ABOUT THIS TASK – Determine the number of lines in the listing below that hold the word "Machine". Write the number alone.

————

-- ==== Sys2Proof/Laws/State.lean ====
section
/-! SUPPORT. The setters of State: what each field is after each setter, and that a setter applied twice keeps the second
value. -/

namespace Sys2Proof.Machine

variable (s : State)

@[simp] theorem State.setStr_str (x : UuidText) : (s.setStr x).str = x := rfl
@[simp] theorem State.setStr_strlen (x : UuidText) : (s.setStr x).strlen = s.strlen := rfl
@[simp] theorem State.setStr_key (x : UuidText) : (s.setStr x).key = s.key := rfl
@[simp] theorem State.setStr_msg (x : UuidText) : (s.setStr x).msg = s.msg := rfl
@[simp] theorem State.setStr_msglen (x : UuidText) : (s.setStr x).msglen = s.msglen := rfl
@[simp] theorem State.setStr_blkin (x : UuidText) : (s.setStr x).blkin = s.blkin := rfl
@[simp] theorem State.setStr_blkout (x : UuidText) : (s.setStr x).blkout = s.blkout := rfl
@[simp] theorem State.setStr_tag (x : UuidText) : (s.setStr x).tag = s.tag := rfl
@[simp] theorem State.setStr_addr (x : UuidText) : (s.setStr x).addr = s.addr := rfl
@[simp] theorem State.setStr_status (x : UuidText) : (s.setStr x).status = s.status := rfl
@[simp] theorem State.setStr_pending (x : UuidText) : (s.setStr x).pending = s.pending := rfl
@[simp] theorem State.setStr_replies (x : UuidText) : (s.setStr x).replies = s.replies := rfl
@[simp] theorem State.setStr_setStr (x y : UuidText) : (s.setStr x).setStr y = s.setStr y := rfl

@[simp] theorem State.setStrlen_str (x : Byte) : (s.setStrlen x).str = s.str := rfl
@[simp] theorem State.setStrlen_strlen (x : Byte) : (s.setStrlen x).strlen = x := rfl
@[simp] theorem State.setStrlen_key (x : Byte) : (s.setStrlen x).key = s.key := rfl
@[simp] theorem State.setStrlen_msg (x : Byte) : (s.setStrlen x).msg = s.msg := rfl
@[simp] theorem State.setStrlen_msglen (x : Byte) : (s.setStrlen x).msglen = s.msglen := rfl
@[simp] theorem State.setStrlen_blkin (x : Byte) : (s.setStrlen x).blkin = s.blkin := rfl
@[simp] theorem State.setStrlen_blkout (x : Byte) : (s.setStrlen x).blkout = s.blkout := rfl
@[simp] theorem State.setStrlen_tag (x : Byte) : (s.setStrlen x).tag = s.tag := rfl
@[simp] theorem State.setStrlen_addr (x : Byte) : (s.setStrlen x).addr = s.addr := rfl
@[simp] theorem State.setStrlen_status (x : Byte) : (s.setStrlen x).status = s.status := rfl
@[simp] theorem State.setStrlen_pending (x : Byte) : (s.setStrlen x).pending = s.pending := rfl
@[simp] theorem State.setStrlen_replies (x : Byte) : (s.setStrlen x).replies = s.replies := rfl
@[simp] theorem State.setStrlen_setStrlen (x y : Byte) : (s.setStrlen x).setStrlen y = s.setStrlen y := rfl

@[simp] theorem State.setKey_str (x : Block) : (s.setKey x).str = s.str := rfl
@[simp] theorem State.setKey_strlen (x : Block) : (s.setKey x).strlen = s.strlen := rfl
@[simp] theorem State.setKey_key (x : Block) : (s.setKey x).key = x := rfl
@[simp] theorem State.setKey_msg (x : Block) : (s.setKey x).msg = s.msg := rfl
@[simp] theorem State.setKey_msglen (x : Block) : (s.setKey x).msglen = s.msglen := rfl
@[simp] theorem State.setKey_blkin (x : Block) : (s.setKey x).blkin = s.blkin := rfl
@[simp] theorem State.setKey_blkout (x : Block) : (s.setKey x).blkout = s.blkout := rfl
@[simp] theorem State.setKey_tag (x : Block) : (s.setKey x).tag = s.tag := rfl
@[simp] theorem State.setKey_addr (x : Block) : (s.setKey x).addr = s.addr := rfl
@[simp] theorem State.setKey_status (x : Block) : (s.setKey x).status = s.status := rfl
@[simp] theorem State.setKey_pending (x : Block) : (s.setKey x).pending = s.pending := rfl
@[simp] theorem State.setKey_replies (x : Block) : (s.setKey x).replies = s.replies := rfl
@[simp] theorem State.setKey_setKey (x y : Block) : (s.setKey x).setKey y = s.setKey y := rfl

@[simp] theorem State.setMsg_str (x : MsgBuffer) : (s.setMsg x).str = s.str := rfl
@[simp] theorem State.setMsg_strlen (x : MsgBuffer) : (s.setMsg x).strlen = s.strlen := rfl
@[simp] theorem State.setMsg_key (x : MsgBuffer) : (s.setMsg x).key = s.key := rfl
@[simp] theorem State.setMsg_msg (x : MsgBuffer) : (s.setMsg x).msg = x := rfl
@[simp] theorem State.setMsg_msglen (x : MsgBuffer) : (s.setMsg x).msglen = s.msglen := rfl
@[simp] theorem State.setMsg_blkin (x : MsgBuffer) : (s.setMsg x).blkin = s.blkin := rfl
@[simp] theorem State.setMsg_blkout (x : MsgBuffer) : (s.setMsg x).blkout = s.blkout := rfl
@[simp] theorem State.setMsg_tag (x : MsgBuffer) : (s.setMsg x).tag = s.tag := rfl
@[simp] theorem State.setMsg_addr (x : MsgBuffer) : (s.setMsg x).addr = s.addr := rfl
@[simp] theorem State.setMsg_status (x : MsgBuffer) : (s.setMsg x).status = s.status := rfl
@[simp] theorem State.setMsg_pending (x : MsgBuffer) : (s.setMsg x).pending = s.pending := rfl
@[simp] theorem State.setMsg_replies (x : MsgBuffer) : (s.setMsg x).replies = s.replies := rfl
@[simp] theorem State.setMsg_setMsg (x y : MsgBuffer) : (s.setMsg x).setMsg y = s.setMsg y := rfl

@[simp] theorem State.setMsglen_str (x : Byte) : (s.setMsglen x).str = s.str := rfl
@[simp] theorem State.setMsglen_strlen (x : Byte) : (s.setMsglen x).strlen = s.strlen := rfl
@[simp] theorem State.setMsglen_key (x : Byte) : (s.setMsglen x).key = s.key := rfl
@[simp] theorem State.setMsglen_msg (x : Byte) : (s.setMsglen x).msg = s.msg := rfl
@[simp] theorem State.setMsglen_msglen (x : Byte) : (s.setMsglen x).msglen = x := rfl
@[simp] theorem State.setMsglen_blkin (x : Byte) : (s.setMsglen x).blkin = s.blkin := rfl
@[simp] theorem State.setMsglen_blkout (x : Byte) : (s.setMsglen x).blkout = s.blkout := rfl
@[simp] theorem State.setMsglen_tag (x : Byte) : (s.setMsglen x).tag = s.tag := rfl
@[simp] theorem State.setMsglen_addr (x : Byte) : (s.setMsglen x).addr = s.addr := rfl
@[simp] theorem State.setMsglen_status (x : Byte) : (s.setMsglen x).status = s.status := rfl
@[simp] theorem State.setMsglen_pending (x : Byte) : (s.setMsglen x).pending = s.pending := rfl
@[simp] theorem State.setMsglen_replies (x : Byte) : (s.setMsglen x).replies = s.replies := rfl
@[simp] theorem State.setMsglen_setMsglen (x y : Byte) : (s.setMsglen x).setMsglen y = s.setMsglen y := rfl

@[simp] theorem State.setBlkin_str (x : Block) : (s.setBlkin x).str = s.str := rfl
@[simp] theorem State.setBlkin_strlen (x : Block) : (s.setBlkin x).strlen = s.strlen := rfl
@[simp] theorem State.setBlkin_key (x : Block) : (s.setBlkin x).key = s.key := rfl
@[simp] theorem State.setBlkin_msg (x : Block) : (s.setBlkin x).msg = s.msg := rfl
@[simp] theorem State.setBlkin_msglen (x : Block) : (s.setBlkin x).msglen = s.msglen := rfl
@[simp] theorem State.setBlkin_blkin (x : Block) : (s.setBlkin x).blkin = x := rfl
@[simp] theorem State.setBlkin_blkout (x : Block) : (s.setBlkin x).blkout = s.blkout := rfl
@[simp] theorem State.setBlkin_tag (x : Block) : (s.setBlkin x).tag = s.tag := rfl
@[simp] theorem State.setBlkin_addr (x : Block) : (s.setBlkin x).addr = s.addr := rfl
@[simp] theorem State.setBlkin_status (x : Block) : (s.setBlkin x).status = s.status := rfl
@[simp] theorem State.setBlkin_pending (x : Block) : (s.setBlkin x).pending = s.pending := rfl
@[simp] theorem State.setBlkin_replies (x : Block) : (s.setBlkin x).replies = s.replies := rfl
@[simp] theorem State.setBlkin_setBlkin (x y : Block) : (s.setBlkin x).setBlkin y = s.setBlkin y := rfl

@[simp] theorem State.setBlkout_str (x : Block) : (s.setBlkout x).str = s.str := rfl
@[simp] theorem State.setBlkout_strlen (x : Block) : (s.setBlkout x).strlen = s.strlen := rfl
@[simp] theorem State.setBlkout_key (x : Block) : (s.setBlkout x).key = s.key := rfl
@[simp] theorem State.setBlkout_msg (x : Block) : (s.setBlkout x).msg = s.msg := rfl
@[simp] theorem State.setBlkout_msglen (x : Block) : (s.setBlkout x).msglen = s.msglen := rfl
@[simp] theorem State.setBlkout_blkin (x : Block) : (s.setBlkout x).blkin = s.blkin := rfl
@[simp] theorem State.setBlkout_blkout (x : Block) : (s.setBlkout x).blkout = x := rfl
@[simp] theorem State.setBlkout_tag (x : Block) : (s.setBlkout x).tag = s.tag := rfl
@[simp] theorem State.setBlkout_addr (x : Block) : (s.setBlkout x).addr = s.addr := rfl
@[simp] theorem State.setBlkout_status (x : Block) : (s.setBlkout x).status = s.status := rfl
@[simp] theorem State.setBlkout_pending (x : Block) : (s.setBlkout x).pending = s.pending := rfl
@[simp] theorem State.setBlkout_replies (x : Block) : (s.setBlkout x).replies = s.replies := rfl
@[simp] theorem State.setBlkout_setBlkout (x y : Block) : (s.setBlkout x).setBlkout y = s.setBlkout y := rfl

@[simp] theorem State.setTag_str (x : Block) : (s.setTag x).str = s.str := rfl
@[simp] theorem State.setTag_strlen (x : Block) : (s.setTag x).strlen = s.strlen := rfl
@[simp] theorem State.setTag_key (x : Block) : (s.setTag x).key = s.key := rfl
@[simp] theorem State.setTag_msg (x : Block) : (s.setTag x).msg = s.msg := rfl
@[simp] theorem State.setTag_msglen (x : Block) : (s.setTag x).msglen = s.msglen := rfl
@[simp] theorem State.setTag_blkin (x : Block) : (s.setTag x).blkin = s.blkin := rfl
@[simp] theorem State.setTag_blkout (x : Block) : (s.setTag x).blkout = s.blkout := rfl
@[simp] theorem State.setTag_tag (x : Block) : (s.setTag x).tag = x := rfl
@[simp] theorem State.setTag_addr (x : Block) : (s.setTag x).addr = s.addr := rfl
@[simp] theorem State.setTag_status (x : Block) : (s.setTag x).status = s.status := rfl
@[simp] theorem State.setTag_pending (x : Block) : (s.setTag x).pending = s.pending := rfl
@[simp] theorem State.setTag_replies (x : Block) : (s.setTag x).replies = s.replies := rfl
@[simp] theorem State.setTag_setTag (x y : Block) : (s.setTag x).setTag y = s.setTag y := rfl

@[simp] theorem State.setAddr_str (x : DeviceAddress) : (s.setAddr x).str = s.str := rfl
@[simp] theorem State.setAddr_strlen (x : DeviceAddress) : (s.setAddr x).strlen = s.strlen := rfl
@[simp] theorem State.setAddr_key (x : DeviceAddress) : (s.setAddr x).key = s.key := rfl
@[simp] theorem State.setAddr_msg (x : DeviceAddress) : (s.setAddr x).msg = s.msg := rfl
@[simp] theorem State.setAddr_msglen (x : DeviceAddress) : (s.setAddr x).msglen = s.msglen := rfl
@[simp] theorem State.setAddr_blkin (x : DeviceAddress) : (s.setAddr x).blkin = s.blkin := rfl
@[simp] theorem State.setAddr_blkout (x : DeviceAddress) : (s.setAddr x).blkout = s.blkout := rfl
@[simp] theorem State.setAddr_tag (x : DeviceAddress) : (s.setAddr x).tag = s.tag := rfl
@[simp] theorem State.setAddr_addr (x : DeviceAddress) : (s.setAddr x).addr = x := rfl
@[simp] theorem State.setAddr_status (x : DeviceAddress) : (s.setAddr x).status = s.status := rfl
@[simp] theorem State.setAddr_pending (x : DeviceAddress) : (s.setAddr x).pending = s.pending := rfl
@[simp] theorem State.setAddr_replies (x : DeviceAddress) : (s.setAddr x).replies = s.replies := rfl
@[simp] theorem State.setAddr_setAddr (x y : DeviceAddress) : (s.setAddr x).setAddr y = s.setAddr y := rfl

@[simp] theorem State.setStatus_str (x : Byte) : (s.setStatus x).str = s.str := rfl
@[simp] theorem State.setStatus_strlen (x : Byte) : (s.setStatus x).strlen = s.strlen := rfl
@[simp] theorem State.setStatus_key (x : Byte) : (s.setStatus x).key = s.key := rfl
@[simp] theorem State.setStatus_msg (x : Byte) : (s.setStatus x).msg = s.msg := rfl
@[simp] theorem State.setStatus_msglen (x : Byte) : (s.setStatus x).msglen = s.msglen := rfl
@[simp] theorem State.setStatus_blkin (x : Byte) : (s.setStatus x).blkin = s.blkin := rfl
@[simp] theorem State.setStatus_blkout (x : Byte) : (s.setStatus x).blkout = s.blkout := rfl
@[simp] theorem State.setStatus_tag (x : Byte) : (s.setStatus x).tag = s.tag := rfl
@[simp] theorem State.setStatus_addr (x : Byte) : (s.setStatus x).addr = s.addr := rfl
@[simp] theorem State.setStatus_status (x : Byte) : (s.setStatus x).status = x := rfl
@[simp] theorem State.setStatus_pending (x : Byte) : (s.setStatus x).pending = s.pending := rfl
@[simp] theorem State.setStatus_replies (x : Byte) : (s.setStatus x).replies = s.replies := rfl
@[simp] theorem State.setStatus_setStatus (x y : Byte) : (s.setStatus x).setStatus y = s.setStatus y := rfl

@[simp] theorem State.setPending_str (x : List Transaction) : (s.setPending x).str = s.str := rfl
@[simp] theorem State.setPending_strlen (x : List Transaction) : (s.setPending x).strlen = s.strlen := rfl
@[simp] theorem State.setPending_key (x : List Transaction) : (s.setPending x).key = s.key := rfl
@[simp] theorem State.setPending_msg (x : List Transaction) : (s.setPending x).msg = s.msg := rfl
@[simp] theorem State.setPending_msglen (x : List Transaction) : (s.setPending x).msglen = s.msglen := rfl
@[simp] theorem State.setPending_blkin (x : List Transaction) : (s.setPending x).blkin = s.blkin := rfl
@[simp] theorem State.setPending_blkout (x : List Transaction) : (s.setPending x).blkout = s.blkout := rfl
@[simp] theorem State.setPending_tag (x : List Transaction) : (s.setPending x).tag = s.tag := rfl
@[simp] theorem State.setPending_addr (x : List Transaction) : (s.setPending x).addr = s.addr := rfl
@[simp] theorem State.setPending_status (x : List Transaction) : (s.setPending x).status = s.status := rfl
@[simp] theorem State.setPending_pending (x : List Transaction) : (s.setPending x).pending = x := rfl
@[simp] theorem State.setPending_replies (x : List Transaction) : (s.setPending x).replies = s.replies := rfl
@[simp] theorem State.setPending_setPending (x y : List Transaction) : (s.setPending x).setPending y = s.setPending y := rfl

@[simp] theorem State.setReplies_str (x : List Byte) : (s.setReplies x).str = s.str := rfl
@[simp] theorem State.setReplies_strlen (x : List Byte) : (s.setReplies x).strlen = s.strlen := rfl
@[simp] theorem State.setReplies_key (x : List Byte) : (s.setReplies x).key = s.key := rfl
@[simp] theorem State.setReplies_msg (x : List Byte) : (s.setReplies x).msg = s.msg := rfl
@[simp] theorem State.setReplies_msglen (x : List Byte) : (s.setReplies x).msglen = s.msglen := rfl
@[simp] theorem State.setReplies_blkin (x : List Byte) : (s.setReplies x).blkin = s.blkin := rfl
@[simp] theorem State.setReplies_blkout (x : List Byte) : (s.setReplies x).blkout = s.blkout := rfl
@[simp] theorem State.setReplies_tag (x : List Byte) : (s.setReplies x).tag = s.tag := rfl
@[simp] theorem State.setReplies_addr (x : List Byte) : (s.setReplies x).addr = s.addr := rfl
@[simp] theorem State.setReplies_status (x : List Byte) : (s.setReplies x).status = s.status := rfl
@[simp] theorem State.setReplies_pending (x : List Byte) : (s.setReplies x).pending = s.pending := rfl
@[simp] theorem State.setReplies_replies (x : List Byte) : (s.setReplies x).replies = x := rfl
@[simp] theorem State.setReplies_setReplies (x y : List Byte) : (s.setReplies x).setReplies y = s.setReplies y := rfl

end Sys2Proof.Machine
end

————

EXERCISE RESPONSE – 2